6. Try `base.en`, `small.en`, or `medium.en` locally.

### ByT5 Output Is Wrong But Transcript Is Correct

That means the decoder needs more targeted training data. Common weak phrases include:

```text
by / divided by / over
whole square
derivative of ...
limit as ...
fraction with grouped numerator and denominator
```

Use the editable transcript box to collect failure cases.

### KaTeX Rendering Fails

The app still shows the raw ByT5 output under **Raw ByT5 Output**. If the raw output is malformed LaTeX-like text, KaTeX may render an error-colored expression or show fallback text.

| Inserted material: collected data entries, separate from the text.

/-- The worker falls back to forward-only operation (R233, R234). -/
def Worker.fallback (w : Worker) : Worker :=
  if w.b F.WK_GSTAT_FWD_ONLY then { w with ctl := { w.ctl with passes := 0 } }
  else
    let w0 := w.out.pkts.foldl Worker.cutPkt w
    let w1 := (((w0.s F.WK_GSTAT_FWD_ONLY 1).raise F.WK_FLAGS_SELF_FAULT).s F.WK_GCTL_EN 0).s F.WK_GSTAT_RUNNING 0
    let w2 := { w1 with marks := ⟨[], none, w0.marks.trailers ++ w0.unserved⟩, ctl := { w1.ctl with passes := 0 } }
    (List.range 64).foldl (fun w t => w.setTile t (w.tile t).emptied) (w2.modOut (fun o => { o with oq := [], sights := [] }))

/-- The logic self-check every 2²⁰ cycles (R233, R234): a wrong test record starts fallback, and three consecutive
passes leave it. `oneDiffers` is a difference in one voted copy only, which is corrected. -/
def Worker.selfCheck (w : Worker) (oneDiffers recordWrong : Bool) : Worker :=
  let w1 := if oneDiffers then w.raise F.WK_FLAGS_VOTE_ERR else w
  if recordWrong then w1.fallback
  else
    let n := w1.ctl.passes + 1
    if w1.b F.WK_GSTAT_FWD_ONLY ∧ 3 ≤ n then { w1.s F.WK_GSTAT_FWD_ONLY 0 with ctl := { w1.ctl with passes := 0 } }
    else { w1 with ctl := { w1.ctl with passes := n } }

end Sys2Proof
end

### Medium Whisper Hangs During Download

If a local download leaves an incomplete cache file, run:

```bash
HF_HUB_DISABLE_XET=1 python - <<'PY'
from huggingface_hub import snapshot_download
snapshot_download("Systran/faster-whisper-medium.en", max_workers=1)
PY
```

Then restart:

```bash
HF_HUB_DISABLE_XET=1 WHISPERMATH_WHISPER_MODEL=medium.en \
python -m uvicorn app:app --host 127.0.0.1 --port 8766
```

## Security

Never commit Hugging Face tokens or API keys into this folder.

If a token is pasted into a chat or terminal history by mistake, revoke/rotate it from Hugging Face settings.